---- Material to process

-- ==== Sys2Proof/Tests/Slice0.lean ====
section
/-! SUPPORT. Tests: the expected results are the spec's own vectors (95_test_vectors.md, named in each comment) or worked out by hand
from its rules. After them, for each statement with hypotheses, a named state and operands that meet them. -/

namespace Sys2Proof.Tests

open Sys2Proof Sys2Proof.Machine

/-! ## Well-formedness and decoding -/

/-- The one check of WellFormed refuses an index above 6 (R75). -/
theorem test_wellFormed_refuses_index_7 : (Instr.regRd 7).wellFormed = false := by decide

theorem test_wellFormed_takes_index_6 : (Instr.regRd 6).wellFormed = true := by decide

/-- Words written bit by bit, `op` and then `arg` (R70, R74): one for each family. -/
theorem test_decode_bits :
    decode 0b00000010_00000000_00000000_00000000_00000101#40 = .ok (.regRd 5) ∧
    decode 0b00010000_00000000_00000000_00000000_10100101#40 = .ok (.encPush 0xA5) ∧
    decode 0b00100000_00000000_00000000_00000000_00000000#40 = .ok (.decPush 0x00) ∧
    decode 0b00110001_00000000_00000000_00000000_11111111#40 = .ok (.crcUpd 0xFF) ∧
    decode 0b01000001_00000000_00000000_00000000_00000000#40 = .ok .frmEnd ∧
    decode 0b01010000_10000000_00000001_00000000_00000010#40 = .ok (.iwCfg 0x80010002) := by decide

/-- The word of every constructor, from R74 and the operand fields. -/
theorem test_decode_every_constructor :
    decode 0x0000000000#40 = .ok .nop ∧ decode 0x0100000000#40 = .ok .reset ∧ decode 0x0200000000#40 = .ok (.regRd 0) ∧
    decode 0x1000000041#40 = .ok (.encPush 0x41) ∧ decode 0x1100000000#40 = .ok .encEnd ∧
    decode 0x1200000000#40 = .ok .encDelim ∧ decode 0x2000000005#40 = .ok (.decPush 0x05) ∧
    decode 0x3000000000#40 = .ok .crcClr ∧ decode 0x310000002A#40 = .ok (.crcUpd 0x2A) ∧
    decode 0x3200000000#40 = .ok .crcRd ∧ decode 0x4000000070#40 = .ok (.frmPush 0x70) ∧
    decode 0x4100000000#40 = .ok .frmEnd ∧ decode 0x50FFFFFFFF#40 = .ok (.iwCfg 4294967295) ∧
    decode 0x5100000000#40 = .ok .iwPoll ∧ decode 0x5200000000#40 = .ok .iwWait := by decide

/-- The encoder writes the same words (R74). -/
theorem test_encode :
    encode (.regRd 6) = 0x0200000006#40 ∧ encode (.encPush 0x41) = 0x1000000041#40 ∧ encode (.iwCfg 1000) = 0x50000003E8#40 ∧
    encode .iwWait = 0x5200000000#40 := by decide

/-- Vectors Y5, Y6, Y8, Y9, Y11 (legal), Y12 to Y15: rejected by the clause of R77. -/
theorem test_decode_illegal :
    decode 0x0200000007#40 = .illegal .badIndex ∧ decode 0x0200000100#40 = .illegal .highBitsNotZero ∧
    decode 0x1000000100#40 = .illegal .highBitsNotZero ∧ decode 0x1100000001#40 = .illegal .operandNotZero ∧
    decode 0x5000000000#40 = .ok (.iwCfg 0) ∧ decode 0x9900000000#40 = .illegal .badOpcode ∧
    decode 0x0300000000#40 = .illegal .badOpcode ∧ decode 0x5300000000#40 = .illegal .badOpcode ∧
    decode 0xFFFFFFFFFF#40 = .illegal .badOpcode := by decide

/-- No two rows of the opcode map share a word's `op` (R77), and the host's numbering is the word's. -/
theorem test_decodeTableWord : decodeTableWord 40 0x1000000041 = some (.encPush 0x41) ∧ decodeTableWord 40 0x0300000000 = none := by
  decide

/-! ## The pure functions -/

/-- Vectors E1, E2, E5, E7, E8. -/
theorem test_cobsEncode_short :
    cobsEncode false [] = [0x01] ∧ cobsEncode true [0x00] = [0x01, 0x01] ∧
    cobsEncode false [0x11, 0x22, 0x00, 0x33] = [0x03, 0x11, 0x22, 0x02, 0x33] ∧
    cobsEncode false [0x11, 0x00, 0x00, 0x00] = [0x02, 0x11, 0x01, 0x01, 0x01] ∧
    cobsEncode false [0x00, 0x11] = [0x01, 0x02, 0x11] := by decide

/-- The bytes from `a` on, as many as `n`: 01..FD is `bytesFrom 1 253`. -/
def bytesFrom (a n : Nat) : List Byte := (List.range n).map fun k => BitVec.ofNat 8 (a + k)

/-- Vector E12, both settings of the parameter. -/
theorem test_cobsEncode_full_block :
    cobsEncode false (bytesFrom 1 254) = 0xFF :: bytesFrom 1 254 ∧
    cobsEncode true (bytesFrom 1 254) = 0xFF :: bytesFrom 1 254 ++ [0x01] := by decide +kernel

/-- Vectors E10 and E15. -/
theorem test_cobsEncode_around_the_limit :
    cobsEncode true (bytesFrom 1 253) = 0xFE :: bytesFrom 1 253 ∧
    cobsEncode false (bytesFrom 1 254 ++ [0x00]) = 0xFF :: bytesFrom 1 254 ++ [0x01, 0x01] := by decide +kernel

/-- Vectors X1, X2, X3, X4, X7, X8. -/
theorem test_cobsDecode :
    cobsDecode [] = ([], .empty) ∧ cobsDecode [0x01] = ([], .ok) ∧ cobsDecode [0x01, 0x01] = ([0x00], .ok) ∧
    cobsDecode [0x03, 0x11, 0x22, 0x02, 0x33] = ([0x11, 0x22, 0x00, 0x33], .ok) ∧
    cobsDecode [0x05, 0x11, 0x22] = ([0x11, 0x22], .trunc) ∧ cobsDecode [0x05] = ([], .trunc) := by decide

/-- Vectors X10 and X12: a block after a full one. -/
theorem test_cobsDecode_after_a_full_block :
    cobsDecode (0xFF :: bytesFrom 1 254 ++ [0x01]) = (bytesFrom 1 254, .ok) ∧
    cobsDecode (0xFF :: bytesFrom 1 254 ++ [0x01, 0x01]) = (bytesFrom 1 254 ++ [0x00], .ok) := by decide +kernel

/-- The frame `03 11 22 02 33` as blocks (R90). -/
theorem test_blocks :
    blocksMessage [⟨0x03, [0x11, 0x22]⟩, ⟨0x02, [0x33]⟩] = [0x11, 0x22, 0x00, 0x33] ∧
    wellFormedBlock ⟨0x03, [0x11, 0x22]⟩ = true ∧ wellFormedBlock ⟨0x03, [0x11, 0x00]⟩ = false := by decide

/-- Vectors K4, K6, K12, K13, K17, K19. -/
theorem test_crc16 :
    crc16 [0x01] = 0x011B ∧ crc16 [0xFF] = 0xF609 ∧ crc16 [0x10, 0x2A] = 0x8925 ∧
    crc16 [0x05, 0x00, 0x00, 0x70, 0x41] = 0x1886 ∧ crc16 (bytesFrom 0x31 9) = 0x8D1C ∧
    crc16 [0x10, 0x2B, 0x89, 0x25] = 0x005E := by decide +kernel

/-- Vectors F1, F2, F6, F7. -/
theorem test_frame :
    frame false [0x10, 0x2A] = [0x05, 0x10, 0x2A, 0x89, 0x25, 0x00] ∧
    frame false [0x05, 0x00, 0x00, 0x70, 0x41] = [0x02, 0x05, 0x01, 0x05, 0x70, 0x41, 0x18, 0x86, 0x00] ∧
    frame true [0x01, 0x1B] = [0x03, 0x01, 0x1B, 0x02, 0x5E, 0x00] ∧
    frame true [0x01, 0x01] = [0x04, 0x01, 0x01, 0x1B, 0x01, 0x00] := by decide +kernel

/-- Vectors W3, W5, W7: the modular cases of `iw_next`. -/
theorem test_iwNext :
    iwNext 1000 4294967000 704 = (true, 704) ∧ iwNext 0x80000000 0x80000000 0 = (true, 0) ∧
    iwNext 1000 5000 4999 = (true, 4704) ∧ iwNext 1000 0 999 = (false, 0) := by decide +kernel

/-- The consumer of P2's history, and of the stream of part 2.2 (R104). -/
theorem test_rxMessages :
    rxMessages [.endFrame .empty, .byte 0x10, .byte 0x2A, .byte 0x89, .byte 0x25, .endFrame .ok] = [[0x10, 0x2A, 0x89, 0x25]] ∧
    rxMessages [.byte 0x11, .endFrame .trunc, .byte 0x33, .endFrame .ok] = [[0x33]] ∧
    acceptsRecord [0x10, 0x2A, 0x89, 0x25] = true ∧ acceptsRecord [0x10, 0x2B, 0x89, 0x25] = false := by decide +kernel

/-- Items of `rx` as 10-bit values (R56). -/
theorem test_rxItemWord : rxItemWord (.byte 0x2A) = 0x12A#10 ∧ rxItemWord (.endFrame .trunc) = 0x202#10 := by decide

/-- Assembler lines of part 3 (R79, R80). -/
theorem test_asm :
    asmLine "IW.WAIT @t=3600, 3900, 4001" = .ok ⟨[.iwWait], [3600, 3900, 4001]⟩ ∧
    asmLine "REG.RD IWDL ; the deadline" = .ok ⟨[.regRd 5], []⟩ ∧
    asmLine "FRM.MSG 0x10, 0x2A" = .ok ⟨[.frmPush 0x10, .frmPush 0x2A, .frmEnd], []⟩ ∧
    asmLine "ENC.PUSH 256" = .rejected .badOperand ∧ asmLine "NOP @t=1" = .rejected .badAnnotation := by decide +kernel

/-! ## One step of each command -/

/-- The state a command leaves. -/
def after (i : Instr) (s : State) : Option State :=
  match exec i s with
  | .next t => some t
  | .fault _ => none
  | .refused _ => none

/-- A state with every register away from its reset value. -/
def busy : State :=
  { State.reset with
    crc := 0x8925, encBuf := [0x10, 0x2A], encFull := false, decRem := 2, decZero := true, decMid := true,
    iwInterval := 1000, iwDeadline := 3000, iwNow := 3500, status := 0x4, tx := [0x00], rx := [.endFrame .empty] }

/-- The waiter after W1's second poll, with samples to come. -/
def waiting (samples : List Word) : State :=
  { State.reset with iwInterval := 1000, iwDeadline := 3000, iwNow := 3500, timeIn := samples }

theorem test_nop : after .nop busy = some busy := by decide

/-- R146's example. -/
theorem test_reset : (after .reset busy).map (fun t => (t.crc, t.encBuf, t.status, t.tx)) = some (0, [], 0, []) := by decide

/-- R147's example, and the packed views of part 2. -/
theorem test_regRd : (after (.regRd 5) busy).map (·.res) = some (some 0x00000BB8) ∧
    (after (.regRd 2) { State.reset with encFull := true }).map (·.res) = some (some 0x00000100) := by decide

/-- The register trace of X4 as REG.RD DECST reads it. -/
theorem test_regRd_decst : (after (.regRd 3) busy).map (·.res) = some (some 0x00000302) := by decide

/-- R92's example. -/
theorem test_encPush_zero : (after (.encPush 0) { State.reset with encBuf := [0x11, 0x22] }).map
    (fun t => (t.tx, t.encBuf, t.encFull)) = some ([0x03, 0x11, 0x22], [], false) := by decide

/-- The 254th byte of E12. -/
theorem test_encPush_fills : (after (.encPush 0xFE) { State.reset with encBuf := bytesFrom 1 253 }).map
    (fun t => (t.tx, t.encBuf, t.encFull)) = some (0xFF :: bytesFrom 1 254, [], true) := by decide +kernel

/-- R93's example. -/
theorem test_encEnd : (after .encEnd { State.reset with encBuf := [0x33] }).map (·.tx) = some [0x02, 0x33] := by decide

/-- E12's ENC.END, both settings. -/
theorem test_encEnd_after_a_full_block :
    (after .encEnd { State.reset with encFull := true }).map (·.tx) = some [] ∧
    (after .encEnd { State.reset with encFull := true, params := ⟨true⟩ }).map (·.tx) = some [0x01] := by decide

theorem test_encDelim : (after .encDelim busy).map (fun t => (t.tx, t.encBuf)) = some ([0x00, 0x00], [0x10, 0x2A]) := by decide

/-- X7: the delimiter inside a block. -/
theorem test_decPush_truncated : (after (.decPush 0) busy).map (fun t => (t.rx, t.status, t.decMid)) =
    some ([.endFrame .empty, .endFrame .trunc], 0xC, false) := by decide

/-- The fourth line of X4's trace. -/
theorem test_decPush_code : (after (.decPush 0x02) { busy with decRem := 0, rx := [] }).map
    (fun t => (t.rx, t.decRem, t.decZero)) = some ([.byte 0x00], 1, true) := by decide

theorem test_crcClr : (after .crcClr busy).map (·.crc) = some 0 := by decide

/-- R115's example. -/
theorem test_crcUpd : (after (.crcUpd 0x2A) { State.reset with crc := 0x11B0 }).map (·.crc) = some 0x8925 := by decide

/-- R116's example. -/
theorem test_crcRd : (after .crcRd busy).map (fun t => (t.res, t.crc)) = some (some 0x00008925, 0x8925) := by decide

/-- The second FRM.PUSH of P1's second record. -/
theorem test_frmPush : (after (.frmPush 0x00) { State.reset with crc := 0x0577, encBuf := [0x05] }).map
    (fun t => (t.tx, t.crc, t.encBuf)) = some ([0x02, 0x05], 0x7277, []) := by decide

/-- R122's example. -/
theorem test_frmEnd : (after .frmEnd busy).map (fun t => (t.tx, t.crc, t.encBuf)) =
    some ([0x00, 0x05, 0x10, 0x2A, 0x89, 0x25, 0x00], 0, []) := by decide

/-- W10 after a configuration. -/
theorem test_iwCfg : (after (.iwCfg 0) (waiting [])).map (fun t => (t.iwInterval, t.iwDeadline, t.status)) = some (1000, 3000, 2) ∧
    (after (.iwCfg 20000) (waiting [])).map (fun t => (t.iwInterval, t.iwDeadline, t.iwNow)) = some (20000, 0, 0) := by decide

/-- W1: equality fires. -/
theorem test_iwPoll_tick : (after .iwPoll (waiting [4000, 4500])).map (fun t => (t.res, t.iwDeadline, t.iwNow, t.timeIn)) =
    some (some 1, 4000, 4000, [4500]) := by decide

/-- W1: one microsecond less does not; and W9. -/
theorem test_iwPoll_no_tick : (after .iwPoll (waiting [3999])).map (fun t => (t.res, t.iwDeadline, t.iwNow)) =
    some (some 0, 3000, 3999) ∧
    (after .iwPoll { State.reset with timeIn := [777] }).map (fun t => (t.res, t.iwNow, t.status, t.timeIn)) =
    some (none, 0, 4, [777]) := by decide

--------

*Task description*: Copy every line of the data that carries the word "List".

*Solution for this exercise*:
def bytesFrom (a n : Nat) : List Byte := (List.range n).map fun k => BitVec.ofNat 8 (a + k)
def waiting (samples : List Word) : State :=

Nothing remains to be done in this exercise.